Copy the lines exactly. Begin at the first line of the data and stop after the line with "def PipeE.pixPitch : EF".

------------------------------------------------

/-! ### Table 6-5, R224 (class 0x07) -/
def PipeE.port : EF := ⟨16, 1, 0, 8, false, (some (0, 15)), 1⟩
def PipeE.vc : EF := ⟨17, 1, 0, 8, false, (some (0, 31)), 1⟩
def PipeE.bindEn : EF := ⟨18, 1, 0, 1, false, none, 1⟩
def PipeE.cmpEn : EF := ⟨18, 1, 1, 1, false, none, 1⟩
def PipeE.accEn : EF := ⟨18, 1, 2, 1, false, none, 1⟩
def PipeE.learnEn : EF := ⟨18, 1, 3, 1, false, none, 1⟩
def PipeE.dtype : EF := ⟨19, 1, 0, 8, false, none, 1⟩
def PipeE.pixels : EF := ⟨20, 2, 0, 16, false, (some (64, 8192)), 1⟩
def PipeE.rawLayout : EF := ⟨22, 1, 0, 8, false, (some (0, 1)), 1⟩
def PipeE.grp : EF := ⟨23, 1, 0, 2, false, none, 1⟩
def PipeE.trigOut : EF := ⟨23, 1, 2, 2, false, none, 1⟩
def PipeE.statTap : EF := ⟨23, 1, 4, 2, false, (some (0, 2)), 1⟩
def PipeE.camLines : EF := ⟨24, 2, 0, 16, false, none, 1⟩
def PipeE.camSub0 : EF := ⟨28, 4, 0, 32, true, none, 1⟩
def PipeE.x0 : EF := ⟨32, 4, 0, 32, true, none, 1⟩
def PipeE.pixPitch : EF := ⟨36, 4, 0, 32, false, none, 1⟩
def PipeE.tabBase : EF := ⟨40, 4, 0, 32, false, none, 64⟩
def PipeE.segHi : EF := ⟨44, 2, 0, 16, false, none, 1⟩
def PipeE.segLo : EF := ⟨46, 2, 0, 16, false, none, 1⟩
def PipeE.segMinArea : EF := ⟨48, 2, 0, 16, false, (some (1, 65535)), 1⟩
def PipeE.edgeThr : EF := ⟨50, 2, 0, 16, false, none, 1⟩
def PipeE.edgeGain : EF := ⟨52, 2, 0, 16, false, (some (256, 4096)), 1⟩
def PipeE.ovlPx : EF := ⟨54, 2, 0, 16, false, (some (16, 256)), 1⟩
def PipeE.lensK1 : EF := ⟨80, 4, 0, 32, true, none, 1⟩
def PipeE.lensK2 : EF := ⟨84, 4, 0, 32, true, none, 1⟩
def PipeE.latLo : EF := ⟨94, 2, 0, 16, false, none, 1⟩
def PipeE.latHi : EF := ⟨96, 2, 0, 16, false, none, 1⟩
def PipeE.cciAddr : EF := ⟨98, 1, 0, 7, false, none, 1⟩
def PipeE.regExp : EF := ⟨100, 2, 0, 16, false, none, 1⟩
def PipeE.regGain : EF := ⟨102, 2, 0, 16, false, none, 1⟩
def PipeE.regIllum : EF := ⟨104, 2, 0, 16, false, none, 1⟩
def PipeE.regCommit : EF := ⟨106, 2, 0, 16, false, none, 1⟩
def PipeE.ranged : List EF := [PipeE.port, PipeE.vc, PipeE.pixels, PipeE.rawLayout, PipeE.statTap, PipeE.tabBase, PipeE.segMinArea, PipeE.edgeGain, PipeE.ovlPx]
/-- Every field of the body, the colour matrix, offsets and `chroma_k` (bytes 56 to 79 and 88 to 93) as runs of bytes. -/
def PipeE.fields : List EF := [PipeE.port, PipeE.vc, PipeE.bindEn, PipeE.cmpEn, PipeE.accEn, PipeE.learnEn, PipeE.dtype, PipeE.pixels,
  PipeE.rawLayout, PipeE.grp, PipeE.trigOut, PipeE.statTap, PipeE.camLines, PipeE.camSub0, PipeE.x0, PipeE.pixPitch, PipeE.tabBase,
  PipeE.segHi, PipeE.segLo, PipeE.segMinArea, PipeE.edgeThr, PipeE.edgeGain, PipeE.ovlPx, ⟨56, 24, 0, 192, false, none, 1⟩, PipeE.lensK1,
  PipeE.lensK2, ⟨88, 6, 0, 48, false, none, 1⟩, PipeE.latLo, PipeE.latHi, PipeE.cciAddr, PipeE.regExp, PipeE.regGain, PipeE.regIllum,
  PipeE.regCommit]

/-! ### Table 8-9, R305 (class 0x08) -/
def AxisE.port : EF := ⟨16, 1, 0, 8, false, (some (0, 3)), 1⟩
def AxisE.drive : EF := ⟨17, 1, 0, 8, false, (some (0, 7)), 1⟩
def AxisE.role : EF := ⟨18, 1, 0, 8, false, (some (0, 4)), 1⟩
def AxisE.axisEn : EF := ⟨19, 1, 0, 1, false, none, 1⟩
def AxisE.rotary : EF := ⟨19, 1, 1, 1, false, none, 1⟩
def AxisE.swLimEn : EF := ⟨19, 1, 2, 1, false, none, 1⟩
def AxisE.swHome : EF := ⟨20, 1, 0, 8, false, none, 1⟩
def AxisE.swLimNeg : EF := ⟨21, 1, 0, 8, false, none, 1⟩
def AxisE.swLimPos : EF := ⟨22, 1, 0, 8, false, none, 1⟩
def AxisE.swPol : EF := ⟨23, 1, 0, 3, false, none, 1⟩
def AxisE.vMax : EF := ⟨24, 4, 0, 32, false, (some (1, 20000000)), 1⟩
def AxisE.aMax : EF := ⟨28, 4, 0, 32, false, (some (1, 1000000)), 1⟩
def AxisE.jMax : EF := ⟨32, 4, 0, 32, false, (some (1, 100000000)), 1⟩
def AxisE.aHard : EF := ⟨36, 4, 0, 32, false, (some (1, 2000000)), 1⟩
def AxisE.posMin : EF := ⟨40, 8, 0, 64, true, none, 1⟩
def AxisE.posMax : EF := ⟨48, 8, 0, 64, true, none, 1⟩
def AxisE.cntNum : EF := ⟨56, 4, 0, 32, false, (some (1, 4294967295)), 1⟩
def AxisE.cntDen : EF := ⟨60, 4, 0, 32, false, (some (1, 4294967295)), 1⟩
def AxisE.holdPct : EF := ⟨64, 1, 0, 8, false, (some (10, 100)), 1⟩
def AxisE.fbInput : EF := ⟨65, 1, 0, 8, false, none, 1⟩
def AxisE.holdDelay : EF := ⟨66, 2, 0, 16, false, (some (10, 60000)), 1⟩
def AxisE.homeFast : EF := ⟨68, 4, 0, 32, false, (some (1, 20000000)), 1⟩
def AxisE.homeSlow : EF := ⟨72, 4, 0, 32, false, (some (1, 20000000)), 1⟩
def AxisE.backoff : EF := ⟨76, 4, 0, 32, false, none, 1⟩
def AxisE.homeOffset : EF := ⟨80, 8, 0, 64, true, none, 1⟩
def AxisE.homeDir : EF := ⟨88, 1, 0, 1, false, none, 1⟩
def AxisE.debounce : EF := ⟨90, 2, 0, 16, false, (some (0, 1000)), 1⟩
def AxisE.debDiv : EF := ⟨92, 2, 0, 16, false, (some (1, 2000)), 1⟩
def AxisE.latchHoldoff : EF := ⟨94, 2, 0, 16, false, (some (1, 65535)), 1⟩
def AxisE.parkPos : EF := ⟨96, 8, 0, 64, true, none, 1⟩
def AxisE.ranged : List EF := [AxisE.port, AxisE.drive, AxisE.role, AxisE.vMax, AxisE.aMax, AxisE.jMax, AxisE.aHard, AxisE.cntNum, AxisE.cntDen, AxisE.holdPct, AxisE.holdDelay, AxisE.homeFast, AxisE.homeSlow, AxisE.debounce, AxisE.debDiv, AxisE.latchHoldoff]

/-! ### Table 8-10, R306 (class 0x09) -/
def FbE.kind : EF := ⟨16, 1, 0, 8, false, (some (0, 3)), 1⟩
def FbE.fflags : EF := ⟨17, 1, 0, 3, false, none, 1⟩
def FbE.dirInv : EF := ⟨17, 1, 0, 1, false, none, 1⟩
def FbE.zEn : EF := ⟨17, 1, 1, 1, false, none, 1⟩
def FbE.ssiGray : EF := ⟨17, 1, 2, 1, false, none, 1⟩
def FbE.ssiBits : EF := ⟨18, 1, 0, 8, false, (some (8, 32)), 1⟩
def FbE.ssiTurnBits : EF := ⟨19, 1, 0, 8, false, (some (0, 24)), 1⟩
def FbE.cpr : EF := ⟨20, 4, 0, 32, false, (some (4, 2147483648)), 1⟩
def FbE.wpNum : EF := ⟨24, 4, 0, 32, false, (some (1, 4294967295)), 1⟩
def FbE.wpDen : EF := ⟨28, 4, 0, 32, false, (some (1, 4294967295)), 1⟩
def FbE.ssiKhz : EF := ⟨32, 2, 0, 16, false, (some (100, 10000)), 1⟩
def FbE.ssiPeriodUs : EF := ⟨34, 2, 0, 16, false, (some (10, 65535)), 1⟩
def FbE.zeroTimeout : EF := ⟨36, 2, 0, 16, false, (some (1, 10000)), 1⟩
def FbE.qerrLimit : EF := ⟨38, 2, 0, 16, false, (some (1, 65535)), 1⟩
def FbE.qerrWindow : EF := ⟨40, 2, 0, 16, false, (some (1, 65535)), 1⟩
def FbE.ampHold : EF := ⟨42, 2, 0, 16, false, (some (1, 65535)), 1⟩
def FbE.spdEdges : EF := ⟨44, 1, 0, 8, false, (some (1, 64)), 1⟩
def FbE.glitch : EF := ⟨45, 1, 0, 8, false, (some (0, 7)), 1⟩
def FbE.ranged : List EF := [FbE.kind, FbE.ssiBits, FbE.ssiTurnBits, FbE.cpr, FbE.wpNum, FbE.wpDen, FbE.ssiKhz, FbE.ssiPeriodUs, FbE.zeroTimeout, FbE.qerrLimit, FbE.qerrWindow, FbE.ampHold, FbE.spdEdges, FbE.glitch]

------------------------------------------------

▶ **Result below**
/-! ### Table 6-5, R224 (class 0x07) -/
def PipeE.port : EF := ⟨16, 1, 0, 8, false, (some (0, 15)), 1⟩
def PipeE.vc : EF := ⟨17, 1, 0, 8, false, (some (0, 31)), 1⟩
def PipeE.bindEn : EF := ⟨18, 1, 0, 1, false, none, 1⟩
def PipeE.cmpEn : EF := ⟨18, 1, 1, 1, false, none, 1⟩
def PipeE.accEn : EF := ⟨18, 1, 2, 1, false, none, 1⟩
def PipeE.learnEn : EF := ⟨18, 1, 3, 1, false, none, 1⟩
def PipeE.dtype : EF := ⟨19, 1, 0, 8, false, none, 1⟩
def PipeE.pixels : EF := ⟨20, 2, 0, 16, false, (some (64, 8192)), 1⟩
def PipeE.rawLayout : EF := ⟨22, 1, 0, 8, false, (some (0, 1)), 1⟩
def PipeE.grp : EF := ⟨23, 1, 0, 2, false, none, 1⟩
def PipeE.trigOut : EF := ⟨23, 1, 2, 2, false, none, 1⟩
def PipeE.statTap : EF := ⟨23, 1, 4, 2, false, (some (0, 2)), 1⟩
def PipeE.camLines : EF := ⟨24, 2, 0, 16, false, none, 1⟩
def PipeE.camSub0 : EF := ⟨28, 4, 0, 32, true, none, 1⟩
def PipeE.x0 : EF := ⟨32, 4, 0, 32, true, none, 1⟩
def PipeE.pixPitch : EF := ⟨36, 4, 0, 32, false, none, 1⟩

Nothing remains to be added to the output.